Background
We are trying to migrate a relatively large table with 200+ million rows from the Aurora PostgreSQL source to the DynamoDB target. While reading the guide, "Using an Amazon DynamoDB database as a target for AWS Database Migration Service" I stumbled upon this,
Note DMS assigns each segment of a table to its own thread for loading. Therefore, set ParallelLoadThreads to the maximum number of segments that you specify for a table in the source.
And,
Table-mapping settings for individual tables – Use table-settings rules to identify individual tables from the source that you want to load in parallel. Also, use these rules to specify how to segment the rows of each table for multithreaded loading. For more information, see Table and collection settings rules and operations.
Error
Looking at the guide, I have defined the parallel load for the task (moved the terraform configuration to the end of the post). But trying to apply those changes fails,
│ Error: updating DMS Replication Task (messaging-migrate-db-subscriptions-dms-full-load-and-cdc): InvalidParameterValueException: Error in mapping rules. Rule with ruleId = 3 failed validation. Table setting 'parallel-load' is not supported for the target endpoint type 'dynamodb'
So I think there are two options here:
- Guide is misleading because it is not possible to define segmentation using rules for DynamoDB target.

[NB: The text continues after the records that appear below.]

-- ==== Sys2Proof/Laws/Operands.lean ====
section
/-!
SUPPORT. One lemma per operand form and per flag operation, for proofs to cite instead of
unfolding them.
-/

namespace Sys2Proof.Machine

open Sys2Proof

/-! ## Immediates and the index register -/

@[simp] theorem addrOperand_toNat (nnn : BitVec 12) : (addrOperand nnn).toNat = nnn.toNat := by
  have := nnn.isLt
  simp [addrOperand]
  omega

@[simp] theorem byteOperand_toNat (b : Byte) : (byteOperand b).toNat = b.toNat := by
  have := b.isLt
  simp [byteOperand]
  omega

/-- The index advances by the number of registers, modulo 65536. -/
theorem State.bumpIndex_toNat (s : State) (x : RegIx) :
    (s.bumpIndex x).index.toNat = (s.index.toNat + x.val + 1) % 65536 := by
  simp [State.bumpIndex]
  omega

@[simp] theorem decimalDigits_length (b : Byte) : (decimalDigits b).length = 3 := rfl

/-! ## Register blocks -/

@[simp] theorem State.regBlock_length (s : State) (x : RegIx) :
    (s.regBlock x).length = x.val + 1 := by
  simp [State.regBlock]

theorem State.regBlock_ne_nil (s : State) (x : RegIx) : s.regBlock x ≠ [] := by
  intro h
  have := s.regBlock_length x
  rw [h] at this
  simp at this

theorem State.regBlock_getElem (s : State) (x k : RegIx) (h : k ≤ x) :
    (s.regBlock x)[k.val]'(by rw [s.regBlock_length]; exact Nat.lt_succ_of_le h) = s.getV k := by
  simp [State.regBlock, State.getV]

theorem loadRegs_getElem (v : Vector Byte 16) (k : Nat) (bytes : List Byte) (r : Nat) (hr : r < 16) :
    (loadRegs v k bytes)[r] = if h : k ≤ r ∧ r < k + bytes.length then bytes[r - k] else v[r] := by
  induction bytes generalizing v k with
  | nil => simp [loadRegs]
  | cons b bs ih =>
    rw [loadRegs, ih]
    by_cases h : r = k
    · subst h
      simp
    · by_cases h2 : k + 1 ≤ r ∧ r < k + 1 + bs.length
      · have h3 : k ≤ r ∧ r < k + (b :: bs).length := by
          simp only [List.length_cons]
          omega
        rw [dif_pos h2, dif_pos h3]
        simp [show r - k = (r - (k + 1)) + 1 by omega]
      · have h3 : ¬ (k ≤ r ∧ r < k + (b :: bs).length) := by
          simp only [List.length_cons]
          omega
        rw [dif_neg h2, dif_neg h3]
        exact Vector.getElem_setIfInBounds_ne hr (Ne.symm h)

/-- A register within the loaded block holds its byte, every other register is as before. -/
theorem State.getV_setRegBlock (s : State) (bytes : List Byte) (r : RegIx) :
    (s.setRegBlock bytes).getV r = bytes.getD r.val (s.getV r) := by
  simp only [State.getV, State.setRegBlock, loadRegs_getElem, List.getD, Nat.zero_le, true_and,
    Nat.zero_add, Nat.sub_zero]
  split <;> simp [*]

/-! ## Flags -/

@[simp] theorem b2v_toNat (c : Bool) : (b2v c).toNat = if c then 1 else 0 := by cases c <;> rfl

theorem noBorrowFlag_toNat (a b : Byte) :
    (noBorrowFlag a b).toNat = if b.toNat ≤ a.toNat then 1 else 0 := by
  simp [noBorrowFlag]

theorem carryFlag_toNat (a b : Byte) : (carryFlag a b).toNat = (a.toNat + b.toNat) / 256 := by
  have := a.isLt
  have := b.isLt
  simp only [carryFlag, b2v_toNat, decide_eq_true_eq]
  split <;> omega

/-- Unless VF is the destination, VF holds the flag. -/
theorem getV_vf_flagThenResult (s : State) {x : RegIx} (y : RegIx) (f g : Byte → Byte → Byte)
    (h : x ≠ vf) : (flagThenResult s x y f g).getV vf = f (s.getV x) (s.getV y) := by
  unfold flagThenResult
  cases s.params.vfAlias <;> simp [State.getV_setV_ne _ _ _ _ (Ne.symm h)]

/-- Under `sequential` the result reads the registers after the flag write. -/
theorem getV_flagThenResult_sequential (s : State) (x y : RegIx) (f g : Byte → Byte → Byte)
    (h : s.params.vfAlias = .sequential) :
    (flagThenResult s x y f g).getV x =
      g ((s.setV vf (f (s.getV x) (s.getV y))).getV x)
        ((s.setV vf (f (s.getV x) (s.getV y))).getV y) := by
  simp [flagThenResult, h]

/-- Under `snapshot` the result reads the registers before the flag write. -/
theorem getV_flagThenResult_snapshot (s : State) (x y : RegIx) (f g : Byte → Byte → Byte)
    (h : s.params.vfAlias = .snapshot) :
    (flagThenResult s x y f g).getV x = g (s.getV x) (s.getV y) := by
  simp [flagThenResult, h]

/-- Where neither operand is VF the two readings agree. -/
theorem getV_flagThenResult_of_ne (s : State) {x y : RegIx} (f g : Byte → Byte → Byte)
    (hx : x ≠ vf) (hy : y ≠ vf) :
    (flagThenResult s x y f g).getV x = g (s.getV x) (s.getV y) := by
  cases hp : s.params.vfAlias with
  | sequential =>
    rw [getV_flagThenResult_sequential s x y f g hp, State.getV_setV_ne _ _ _ _ hx,
      State.getV_setV_ne _ _ _ _ hy]
  | snapshot => exact getV_flagThenResult_snapshot s x y f g hp

end Sys2Proof.Machine
end

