-- ==== Sys2Proof/Tests/Slice0.lean ====
section
/-!
SUPPORT. Tests: words written out from spec/opcode_table.json and spec/30_encoding.md, vectors of
spec/95_test_vectors.md (named by their id), and a witness for the hypotheses of each statement.
-/

namespace Sys2Proof.Tests

open Sys2Proof Sys2Proof.Machine Sys2Proof.Claims

/-! ## Helpers -/

/-- What `obs` sees of a next state. -/
def look {α : Type} (obs : State → α) (r : Result) : Option α :=
  match r with
  | .next t => some (obs t)
  | .fault _ => none
  | .refused _ => none

/-- The fault of an outcome. -/
def faultOf (r : Result) : Option Fault :=
  match r with
  | .next _ => none
  | .fault f => some f
  | .refused _ => none

/-- The refusal of an outcome. -/
def refusalOf (r : Result) : Option Refusal :=
  match r with
  | .next _ => none
  | .fault _ => none
  | .refused e => some e

/-- S0 of spec/95_test_vectors.md with some registers set. -/
def withRegs (regs : List (RegIx × Byte)) : State :=
  regs.foldl (fun s p => s.setV p.1 p.2) State.reset

/-- `withRegs`, with I and a few bytes stored at I. -/
def withData (index : Word) (bytes : List Byte) (regs : List (RegIx × Byte)) : State :=
  ((withRegs regs).setIndex index).setMem (Memory.writeBytes [] index.toNat bytes)

/-- One step that runs the word `w`. -/
def runWord (w : Nat) (s : State) : Result := step (s.withFetchWord 16 w)

/-- The other reading of VF_ALIAS. -/
def snapshot (s : State) : State := { s with params := { s.params with vfAlias := .snapshot } }

/-- The other FONT_WRITE policy. -/
def storing (s : State) : State := { s with params := { s.params with fontWrite := .store } }

/-- The key vector with exactly the given keys pressed. -/
def keysOf (ks : List KeyIx) : Vector Bool 16 := Vector.ofFn fun k => ks.contains k

/-- S0 with `k` addresses on the stack. -/
def withStack (k : Fin 17) : State :=
  State.reset.setStack (Vector.ofFn fun j => BitVec.ofNat 16 (0x202 + 2 * j.val)) k

/-- The cells of a row that are set. -/
def setCells (row : Nat) (s : State) : List Nat :=
  (List.range 64).filter fun px => s.disp.getPixel px row

/-- A display with the given cells, each (column, row), set. -/
def cells (ps : List (Fin 64 × Fin 32)) : Display :=
  ps.foldl (fun d p => d.setPixel p.1 p.2 true) Display.clear

/-! ## WellFormed: what it accepts and the ill-formed term it refuses -/

theorem test_wellFormed_refuses_wide_sprite : (Instr.drw 0 0 16).wellFormed = false := by decide
theorem test_wellFormed_accepts_sprite : (Instr.drw 15 15 15).wellFormed = true := by decide

/-! ## Decoding: every row of spec/opcode_table.json, its word written out field by field -/

theorem test_decode_family0 :
    decodeWord 0b0000000011100000 = .ok .cls ∧ decodeWord 0b0000000011101110 = .ok .ret := by
  decide

theorem test_decode_addresses :
    decodeWord 0b0001101010111100 = .ok (.jp 0xABC) ∧
    decodeWord 0b0010001100000001 = .ok (.call 0x301) ∧
    decodeWord 0b1010001011110000 = .ok (.ldI 0x2F0) ∧
    decodeWord 0b1011111111111110 = .ok (.jpV0 0xFFE) := by decide
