-- ==== Sys2Proof/Machine/Framer.lean ====
section
/-! DEFINITION. The RX Framer: the meaning of `feed` (R140 to R154). -/

namespace Sys2Proof.Machine

/-- FEED in IDLE (R141). -/
def feedIdle (b : Byte) (s : State) : Except Fault State :=
  if s.cfg.isSync b then
    match s.writeWbuf 0 b with
    | .ok s' => .ok ({ s' with fsm := .rxLen }.respondOk 0#32)
    | .error e => .error e
  else .ok (s.reportError .eSync)

/-- FEED in RX_LEN (R142): the length guard, which also rejects 0. -/
def feedLength (b : Byte) (s : State) : Except Fault State :=
  if s.cfg.maxLen ≤ b.toNat ∨ b = 0#8 then .ok ({ s with fsm := .idle }.reportError .eLength)
  else
    match s.writeWbuf 1 b with
    | .ok s' => .ok ({ s' with cnt := 0#8, fsm := .rxData }.respondOk 0#32)
    | .error e => .error e

/-- The CRC of a frame, over bytes `2 .. L`, which are `L - 1` bytes (R145). -/
def frameCrc (c : Cfg) (f : Frame) : Byte := c.crc8 (f.bytes.drop 2) (f.len - 1)

/-- `rx_count <- (rx_count + 1) mod 2^P_CNT_W` (R34, R140). -/
def State.countFrame (s : State) : State := { s with rxCount := (s.rxCount + 1) % 2 ^ s.cfg.cntW }

/-- The byte that completes a frame (R144 to R147): the CRC check, then the classifier and the counter on a
match, or a discard on a mismatch. -/
def completeFrame (b : Byte) (s : State) : Except Fault State :=
  let f := s.wbufFrame
  if f.size ≤ s.cfg.maxFrame then
    if b = frameCrc s.cfg f then
      match classify s f with
      | .ok (s', route) => .ok (s'.countFrame.respond .ok true true route 0#32)
      | .error e => .error e
    else .ok (s.reportError .eCrc)
  else .error .wbufRange

/-- FEED in RX_DATA (R143, R144): append, then test for completion with the values after the two writes. -/
def feedData (b : Byte) (s : State) : Except Fault State :=
  match s.writeWbuf (2 + s.cnt.toNat) b with
  | .error e => .error e
  | .ok s' =>
    let s'' := { s' with cnt := s'.cnt + 1#8 }
    if s''.cnt = s''.wbuf.read 1 then completeFrame b { s'' with fsm := .idle }
    else .ok (s''.respondOk 0#32)

/-- `feed b` (R140). -/
def execFeed (b : Byte) (s : State) : Host.Outcome State Fault Refusal :=
  match s.fsm with
  | .idle => outcome (feedIdle b s)
  | .rxLen => outcome (feedLength b s)
  | .rxData => outcome (feedData b s)

end Sys2Proof.Machine
end

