-- ==== Sys2Proof/Machine/Port.lean ====
section
/-! DEFINITION. The command port (R5, R106): what accepting one command word does. -/

namespace Sys2Proof.Machine

/-- One command word accepted on the port: its operation, or `E_ILLEGAL` (R116), in one step (R75). -/
def acceptCommand (w : CommandWord) (s : State) : Host.Outcome State Fault Refusal :=
  match decode w with
  | .ok i => exec i s
  | .error _ => .next s.answerIllegal

/-- One thing the environment presents, performed (R106, R340). -/
def acceptInput : Input → State → Host.Outcome State Fault Refusal
  | .command w, s => acceptCommand w s
  | .fullReset, s => .next s.fullReset

/-- The command presented by a word of an opcode-table row. -/
def presentWord (nbits w : Nat) : Input := .command (tableWord nbits w)

end Sys2Proof.Machine
end

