-- ==== Sys2Proof/Laws/PerInstr.lean ====
section
/-! SUPPORT. Statements about every command as syntax, one lemma for each constructor of `Instr`. -/

namespace Sys2Proof.Laws.EncodingShape

/-- R106, R109: the word of a command has `z = 0` and an assigned `op`, and an operand byte other than 0 only with
`op` 0x1 or 0x3. -/
def Statement (i : Instr) : Prop :=
  zField (encode i) = 0#4 ∧ 0x1#4 ≤ opField (encode i) ∧ opField (encode i) ≤ 0xA#4 ∧
    (imm8Field (encode i) ≠ 0#8 → opField (encode i) = 0x1#4 ∨ opField (encode i) = 0x3#4)

theorem feed (b : Byte) : Statement (.feed b) := by
  unfold Statement
  revert b
  decide

theorem rdtx (i : Byte) : Statement (.rdtx i) := by
  unfold Statement
  revert i
  decide

theorem next : Statement .next := by unfold Statement; decide

theorem takeBoot : Statement .takeBoot := by unfold Statement; decide

theorem takeBind : Statement .takeBind := by unfold Statement; decide

theorem takeMm : Statement .takeMm := by unfold Statement; decide

theorem takePing : Statement .takePing := by unfold Statement; decide

theorem cntUpd : Statement .cntUpd := by unfold Statement; decide

theorem cntRx : Statement .cntRx := by unfold Statement; decide

theorem linkrst : Statement .linkrst := by unfold Statement; decide

end Sys2Proof.Laws.EncodingShape
end

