/-- The header of a frame starts the collecting (R141, R142). -/
theorem collecting_of_header {sync l : Byte} (hs : GoodState s) (hf : s.fsm = .idle)
    (hsync : s.cfg.isSync sync = true) (hlt : l.toNat < s.cfg.maxLen) (hl : l ≠ 0#8) :
    ∃ u, runCommands (asmBytes [sync, l]) s = .next u ∧ Collecting s u l.toNat [sync, l] := by
  have hfirst := exec_feed_of_sync hf hsync
  have hsecond := exec_feed_of_length
    (s := State.respondOk { s with wbuf := s.wbuf.write 0 sync, fsm := .rxLen } 0#32) rfl hlt hl
  have hgood := (exec_feed_cases hsecond).goodState ((exec_feed_cases hfirst).goodState hs)
  have hread : ∀ i, ((s.wbuf.write 0 sync).write 1 l).read i =
      if i = 1 then l else if i = 0 then sync else s.wbuf.read i := by
    intro i
    rw [Memory.read_write _ _ _ (Memory.write_wf _ _ _ hs.ranges.wbufWf),
      Memory.read_write _ _ _ hs.ranges.wbufWf]
  refine ⟨_, by simp only [asmBytes, List.map, runCommands, hfirst, hsecond], hgood, rfl, ?_, ?_, rfl, rfl⟩
  · exact congrArg BitVec.toNat (hread 1)
  · exact congrArg₂ (fun b0 b1 => [b0, b1]) (hread 0) (hread 1)

/-- A data byte that is not the last one declared is collected (R143). -/
theorem Collecting.feed (h : Collecting s u len bytes) (b : Byte) (hlt : bytes.length < len + 1) :
    ∃ v, exec (.feed b) u = .next v ∧ Collecting s v len (bytes ++ [b]) := by
  have hwf := h.good.ranges.wbufWf
  have hcount : (u.cnt + 1#8).toNat = u.cnt.toNat + 1 := by
    have hbelow := h.good.framer.count h.fsm
    bv_omega
  have hnot : ¬ completes b u := fun hc => absurd ((h.completes_iff b).mp hc) (Nat.ne_of_lt hlt)
  obtain ⟨v, hv⟩ := exec_feed_completes b h.good
  have hcase := exec_feed_cases hv
  have hgood := hcase.goodState h.good
  obtain rfl := hcase.eq_of_data h.fsm hnot
  refine ⟨_, hv, hgood, h.fsm, ?_, ?_, h.cfg, h.rxCount⟩
  · rw [← h.length]
    exact congrArg BitVec.toNat (State.lengthByte_append_data hwf b)
  · rw [← h.bytes, ← State.readBytes_append_data hwf]
    change (u.wbuf.write (2 + u.cnt.toNat) b).readBytes 0 ((u.cnt + 1#8).toNat + 2) = _
    rw [hcount, Nat.add_right_comm]

/-- Data bytes, the last one declared not among them, are collected one by one. -/
theorem Collecting.feedAll (h : Collecting s u len bytes) (data : List Byte)
    (hle : bytes.length + data.length ≤ len + 1) :
    ∃ v, runCommands (asmBytes data) u = .next v ∧ Collecting s v len (bytes ++ data) := by
  induction data generalizing u bytes with
  | nil => exact ⟨u, rfl, by simpa using h⟩
  | cons b data ih =>
    rw [List.length_cons] at hle
    obtain ⟨v, hv, hcv⟩ := h.feed b (by omega)
    obtain ⟨w, hw, hcw⟩ := ih hcv (by rw [List.length_append, List.length_singleton]; omega)
    refine ⟨w, ?_, by simpa using hcw⟩
    change runCommands (.feed b :: asmBytes data) u = .next w
    simpa only [runCommands, hv] using hw

/-- Everything of a frame but its CRC is collected (R100). -/
theorem collecting_of_frame {sync l : Byte} {body : List Byte} (hs : GoodState s) (hf : s.fsm = .idle)
    (hsync : s.cfg.isSync sync = true) (hlt : l.toNat < s.cfg.maxLen) (hl : l.toNat = body.length + 1) :
    ∃ u, runCommands (asmBytes (sync :: l :: body)) s = .next u ∧
      Collecting s u (body.length + 1) (sync :: l :: body) := by
  have hne : l ≠ 0#8 := fun h0 => by rw [h0] at hl; cases hl
  obtain ⟨v, hv, hheader⟩ := collecting_of_header hs hf hsync hlt hne
  rw [hl] at hheader
  obtain ⟨u, hu, hall⟩ := hheader.feedAll body (Nat.le_of_eq (Nat.add_comm 2 body.length))
  exact ⟨u, (runCommands_append hv).trans hu, hall⟩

- There is another way to define segmentation rules that I am not aware of.
Thanks!
Attachments
{
rule-type = "table-settings"
rule-id = 3
rule-name = "ParallelLoadSettings"
object-locator = {
schema-name = "***"
table-name = "***"
}
type = "ranges"
columns = [
"id"
]
boundaries = [
["10000000-00000000-00000000-00000000"],
["20000000-00000000-00000000-00000000"],
["30000000-00000000-00000000-00000000"],
["40000000-00000000-00000000-00000000"],
["50000000-00000000-00000000-00000000"],
["60000000-00000000-00000000-00000000"],
["70000000-00000000-00000000-00000000"],
["80000000-00000000-00000000-00000000"],
["90000000-00000000-00000000-00000000"],
["a0000000-00000000-00000000-00000000"],
["b0000000-00000000-00000000-00000000"],
["c0000000-00000000-00000000-00000000"],
["d0000000-00000000-00000000-00000000"],
["e0000000-00000000-00000000-00000000"],
["f0000000-00000000-00000000-00000000"],
]
}
As far as I understand this statement from the official guide is incorrect:
Can we update the page so it is clear how Dynamodb parallelization works? It seems like
ParallelLoadThreads
automatically scales the full-load process without writing any table setting.Best way to have the documentations updated is to provide feedback directly on the page of concern (bottom left). It will cut a ticket to the owning team. Thanks.